Its not always relaxing! I was, and still am, frequently on the ceiling during treatments, and though this doesn’t sell it as a lovely fluffy relaxing treat, it is exactly what I need physically and emotionally. It is as if my system is getting a work out inside and out. I come away feeling rejuvenated, calm and energised. The discomfort I feel only reflects the tension I hold in certain areas of my body, namely my lower spine, digestive system and adrenals.
I have learnt so much from seeing Lisbeth. She has taught me that healing not only comes from relaxing holistic treatments but from a deeper spiritual understanding, a nutritional perspective as well as an emotionally balanced mind. Reflexology helps on all these levels. It helps digestion, it clears my thyroid and adrenal sluggishness, releases tensions and helps flush toxins. I am so much in my head it is a wonder I can hear anything other than the conflicting voices yelling at each other across what little mass of brain I do have, but having regular reflexology helps shut them up and brings some p & q! I love how I can feel the energy and attentions draining away from my head and into my feet.

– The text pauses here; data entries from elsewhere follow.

/-- A legal action of the environment keeps the invariant. -/
theorem State.Inv.applyAction {s : State} (h : s.Inv) {a : EnvAction} (ha : (Turn.environment a).legal s.config) :
    (s.applyAction a).Inv := by
  cases a with
  | reset k d =>
    obtain ⟨hel, hpc, hexc⟩ := ha
    exact ⟨h.mem_wf, hpc, hel, hexc, h.supplied_aligned, h.turns_legal⟩
  | changeInputs i p => exact ⟨h.mem_wf, h.pc_aligned, ha, h.exc_legal, h.supplied_aligned, h.turns_legal⟩

/-- A trap taken keeps the invariant: it saves a legal PSTATE, enters an implemented level and goes on at its aligned vector. -/
theorem State.Inv.takeException {s : State} (h : s.Inv) {t : TrapTarget} {ec : BitVec 6}
    (ht : s.checkAccess = .trap t ec) : (s.takeException t ec).Inv where
  mem_wf := h.mem_wf
  pc_aligned := (h.exc_legal.get (s.inputs.routeTrap t)).2
  el_legal hel := by
    obtain rfl := eq_el3_of_routeTrap_toEL hel
    exact (haveEL3_of_checkFpsrAccess_trap ht).elim id h.el_legal
  exc_legal :=
    h.exc_legal.set (s.inputs.routeTrap t) ⟨h.el_legal, (h.exc_legal.get (s.inputs.routeTrap t)).2⟩
  supplied_aligned := h.supplied_aligned
  turns_legal := h.turns_legal

/-- The move of an FPSR access leaves everything the invariant speaks of. -/
theorem act_frame (i : Instr) (s : State) :
    (Instr.act i s).mem = s.mem ∧ (Instr.act i s).pc = s.pc ∧ (Instr.act i s).pstate = s.pstate
      ∧ (Instr.act i s).config = s.config ∧ (Instr.act i s).exc = s.exc
      ∧ (Instr.act i s).supplied = s.supplied ∧ (Instr.act i s).turns = s.turns := by
  cases i <;> simp [Instr.act]

/-- An FPSR access that completes moves the pc on by one word. -/
theorem State.Inv.advance {s : State} (h : s.Inv) (i : Instr) : (Instr.act i s).advancePc.Inv := by
  obtain ⟨hmem, hpc, hel, hexc, hsup, hturns⟩ := h
  obtain ⟨mem, pc, pstate, config, exc, supplied, turns⟩ := act_frame i s
  constructor
  case mem_wf => rwa [State.advancePc_mem, mem]
  case pc_aligned => rw [State.advancePc_pc, pc]; exact aligned_add_four hpc
  case el_legal => rwa [State.advancePc_pstate, State.advancePc_config, pstate, config]
  case exc_legal => rwa [State.advancePc_exc, State.advancePc_config, exc, config]
  case supplied_aligned => rwa [State.advancePc_supplied, supplied]
  case turns_legal => rwa [State.advancePc_turns, State.advancePc_config, turns, config]

/-- An FPSR access keeps the invariant, whether it completes or is trapped. -/
theorem State.Inv.exec {s u : State} {i : Instr} (h : s.Inv) (hu : exec i s = .next u) : u.Inv := by
  rw [exec_eq_accessFpsr] at hu
  rcases accessFpsr_next hu with ⟨-, rfl⟩ | ⟨t, ec, ht, -, rfl⟩
  · exact h.advance i
  · exact h.takeException ht

/-- A comparison leaves the Exception level (R85). -/
@[simp] theorem PState.setCompare_el (p : PState) (f : Option CompareFlags) : (p.setCompare f).el = p.el := by
  cases f <;> rfl

/-- A supplied step keeps the invariant: the pc it leaves is aligned. -/
theorem State.Inv.completeSupplied {s : State} {st : SuppliedStep} {q : List SuppliedStep} (h : s.Inv)
    (hs : s.supplied = st :: q) : (s.completeSupplied st q).Inv := by
  obtain ⟨hmem, hpc, hel, hexc, hsup, hturns⟩ := h
  rw [hs, List.forall_mem_cons] at hsup
  obtain ⟨hnext, hrest⟩ := hsup
  constructor
  case mem_wf => rwa [completeSupplied_mem]
  case pc_aligned => rwa [completeSupplied_pc]
  case el_legal => rwa [PState.legal, completeSupplied_pstate, PState.setCompare_el, completeSupplied_config]
  case exc_legal => rwa [completeSupplied_exc, completeSupplied_config]
  case supplied_aligned => rwa [completeSupplied_supplied]
  case turns_legal => rwa [completeSupplied_turns, completeSupplied_config]

/-- Settles O35: by the three ways a step answers a next state, each of which keeps the invariant. -/
theorem stepKeepsInv : Obligations.StepKeepsInv := by
  intro s u h hu
  rcases step_next hu with ⟨a, q, hq, rfl⟩ | ⟨p, i, ⟨hp, -⟩, hx⟩ | ⟨p, st, q, ⟨hp, -⟩, hs, -, -, rfl⟩
  · have legal : (Turn.environment a).legal s.config := h.turns_legal _ (by simp [hq])
    exact (h.setTurns (by simp [hq])).applyAction legal
  · exact (h.of_peTurn hp).exec hx
  · exact (h.of_peTurn hp).completeSupplied hs

/-- Settles O36: the reset state has no text, no supply and no turns, its addresses are 0 and no PSTATE in it is at EL3. -/
theorem resetMeetsInv : Obligations.ResetMeetsInv where
  mem_wf := reset_mem_wf
  pc_aligned := rfl
  el_legal h := by cases h
  exc_legal := ⟨⟨nofun, rfl⟩, ⟨nofun, rfl⟩, nofun, rfl⟩
  supplied_aligned := by simp [State.reset]
  turns_legal := by simp [State.reset]

end Sys2Proof.Machine
end

section
/-! PROOF. A loaded program stands at its addresses, or is refused where it stands across the top (R37, R55, R114). -/

namespace Sys2Proof.Machine

/-- A word is read from its four bytes alone. -/
theorem Memory.readWordBytes_congr {a : Nat} {m m' : Memory}
    (h : ∀ i < 4, Memory.read (a + i) m = Memory.read (a + i) m') :
    Memory.readWordBytes a m = Memory.readWordBytes a m' := by
  have h0 : Memory.read a m = Memory.read a m' := h 0 (by omega)
  rw [Memory.readWordBytes, Memory.readWordBytes, h0, h 1 (by omega), h 2 (by omega), h 3 (by omega)]

/-- A byte outside a program that ends within the address space reads as before the load. -/
theorem Memory.read_writeWords_other {a a' : Nat} {ws : List InstrWord} (m : Memory)
    (hfit : a + 4 * ws.length ≤ 2 ^ 64) (h : a' < a ∨ a + 4 * ws.length ≤ a') :
    Memory.read a' (Memory.writeWords a ws m) = Memory.read a' m := by
  induction ws generalizing a m with
  | nil => rfl
  | cons w rest ih =>
    rw [List.length_cons] at hfit h
    rw [Memory.writeWords, ih _ (by omega) (by omega)]
    refine Memory.read_writeBytes_other m fun k hk => ?_
    have : k < 4 := hk
    omega

/-- Each word of a program that ends within the address space stands at its address, least significant byte first. -/
theorem Memory.readWordBytes_writeWords {a i : Nat} {ws : List InstrWord} (m : Memory)
    (hfit : a + 4 * ws.length ≤ 2 ^ 64) (hi : i < ws.length) :
    Memory.readWordBytes (a + 4 * i) (Memory.writeWords a ws m)
      = some (ws[i].extractLsb' 0 8, ws[i].extractLsb' 8 8, ws[i].extractLsb' 16 8, ws[i].extractLsb' 24 8) := by
  induction ws generalizing a i m with
  | nil => cases hi
  | cons w rest ih =>
    rw [List.length_cons] at hfit hi
    rw [Memory.writeWords]
    cases i with
    | zero =>
      calc Memory.readWordBytes a (Memory.writeWords (a + 4) rest (Memory.writeBytes a (bytesOfWord w) m))
          = Memory.readWordBytes a (Memory.writeBytes a (bytesOfWord w) m) :=
            Memory.readWordBytes_congr fun k hk => Memory.read_writeWords_other _ (by omega) (by omega)
        _ = _ := Memory.readWordBytes_writeBytes _ _ _ _ m (by omega)
    | succ i =>
      rw [show a + 4 * (i + 1) = a + 4 + 4 * i by omega]
      exact ih _ (by omega) (by omega)

/-- A program that ends within the address space and leaves some of it free leaves one of its two ends free. -/
theorem Memory.acrossTop_writeWords_eq_false {a : Nat} {ws : List InstrWord} (hlen : 4 * ws.length < 2 ^ 64)
    (hfit : a + 4 * ws.length ≤ 2 ^ 64) : Memory.acrossTop (Memory.writeWords a ws []) = false := by
  rcases Nat.eq_zero_or_pos a with rfl | pos
  · have top := Memory.read_writeWords_other (a' := 2 ^ 64 - 1) [] hfit (by omega)
    rw [Memory.acrossTop, top]
    rfl
  · have zero := Memory.read_writeWords_other (a' := 0) [] hfit (by omega)
    rw [Memory.acrossTop, zero, Memory.read, Option.isSome_none, Bool.and_false]

/-- Settles O41: above the top both ends of the address space are listed and the fetch refuses; otherwise the bytes written are the
bytes listed. -/
theorem loadedProgramStandsOrIsRefused : Obligations.LoadedProgramStandsOrIsRefused := by
  intro s entry words _ hlen
  rw [State.loadProgram_mem]
  constructor
  · intro htop pc ha
    have across : Memory.acrossTop (Memory.writeWords entry.toNat words []) = true :=
      Memory.acrossTop_writeWords [] entry.isLt hlen.le htop
    exact step_of_fetch_error (peTurn_of_turns_nil rfl) (fetch_of_acrossTop ha across)
  · intro hfit
    exact ⟨Memory.acrossTop_writeWords_eq_false hlen hfit, Memory.writeWords_wf rfl,
      fun i hi => Memory.readWordBytes_writeWords [] hfit hi,
      fun a ha => Memory.read_writeWords_other [] hfit ha⟩

end Sys2Proof.Machine
end

section
/-! PROOF. What a step leaves: FPSR until a rule writes it, the frame of a supplied step, and what a reset draws (R37, R41, R42,
R85, R105, R106). -/

namespace Sys2Proof.Machine

/-- The state the PE executes from is the machine's with the turns replaced. -/
theorem exists_setTurns_of_peTurn {s p : State} (h : s.peTurn = some p) : ∃ ts, p = s.setTurns ts :=
  ⟨_, peTurn_eq h⟩

/-- Settles O32: by the three ways a step answers a next state; a change of inputs, an MRS and a taken trap leave FPSR. -/
theorem fpsrStableUntilWritten : Obligations.FpsrStableUntilWritten := by
  intro s u hreset hmsr hother hu
  rcases step_next hu with ⟨a, q, hq, rfl⟩ | ⟨p, i, hrun, hx⟩ | ⟨p, st, q, hrun, -⟩
  · cases a with
    | reset k d => exact absurd ⟨k, d, q, hq⟩ hreset
    | changeInputs i p => rfl
  · obtain ⟨ts, rfl⟩ := exists_setTurns_of_peTurn hrun.1
    cases i with
    | msrFpsr t => exact absurd hrun (hmsr _ t)
    | mrsFpsr t =>
      rcases accessFpsr_next hx with ⟨-, rfl⟩ | ⟨_, _, -, -, rfl⟩
      · exact State.moveFromFpsr_fpsr ..
      · rfl
  · exact absurd hrun (hother p)

/-- The registers after a supplied step are those its writes leave, one after the other. -/
theorem completeSupplied_x (s : State) (st : SuppliedStep) (q : List SuppliedStep) :
    (s.completeSupplied st q).x = (s.writeXs st.xWrites).x := by
  rw [State.completeSupplied, State.setSupplied_x, State.setPc_x]
  exact State.writeXs_x_congr _ rfl

/-- A comparison sets all four flags of PSTATE (R85). -/
theorem PState.setCompare_some (p : PState) (f : CompareFlags) :
    (p.setCompare (some f)).n = f.n ∧ (p.setCompare (some f)).z = f.z ∧ (p.setCompare (some f)).c = f.c
      ∧ (p.setCompare (some f)).v = f.v := ⟨rfl, rfl, rfl, rfl⟩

Whether you are going through treatment for an illness or simply feeling out of balance, keeping your body functioning well on the inside is imperative. Seeing my foot as a map of my body seemed pretty bizarre but strangely fascinating. Im no scientist but there is a lot to be said for ‘itchy feet’! Lisbeth also practices massage, mindfulness and reiki but her intuition and patience are what makes her treatments such a profound experience.
She believes that
‘Different treatments work for different people and they have to try what they think will help them…..It is important as a therapist to know where your boundaries are and to do what is best for them as individuals……I am always training and still learning.’
Reflexology is good for anyone, unwell or not. I just so happened to discover it because of an illness. I am so glad I did and am committed to having it regularly. It isn’t going to stop me getting cancer but it certainly helps keep me sane and feel proactive in assisting my body deal with stress. Having had more than one diagnosis there are areas that I know Lisbeth will give special attention and because I have known her so long, it makes the treatment much more effective. If it is something you are interested in, look up The Association of Reflexologists for more information.
Anything you do during this healing time is for you and should be tailored to your wellbeing, no one else’s. Lisbeth’s most important lesson to me was to Trust. To trust in my instinct and to trust in myself and my own ability to beat this and that, whatever happened, I would be ok. More importantly, I trusted her and I would trust her with my life, not just my feet. After all, clearly they do more than just keep me standing!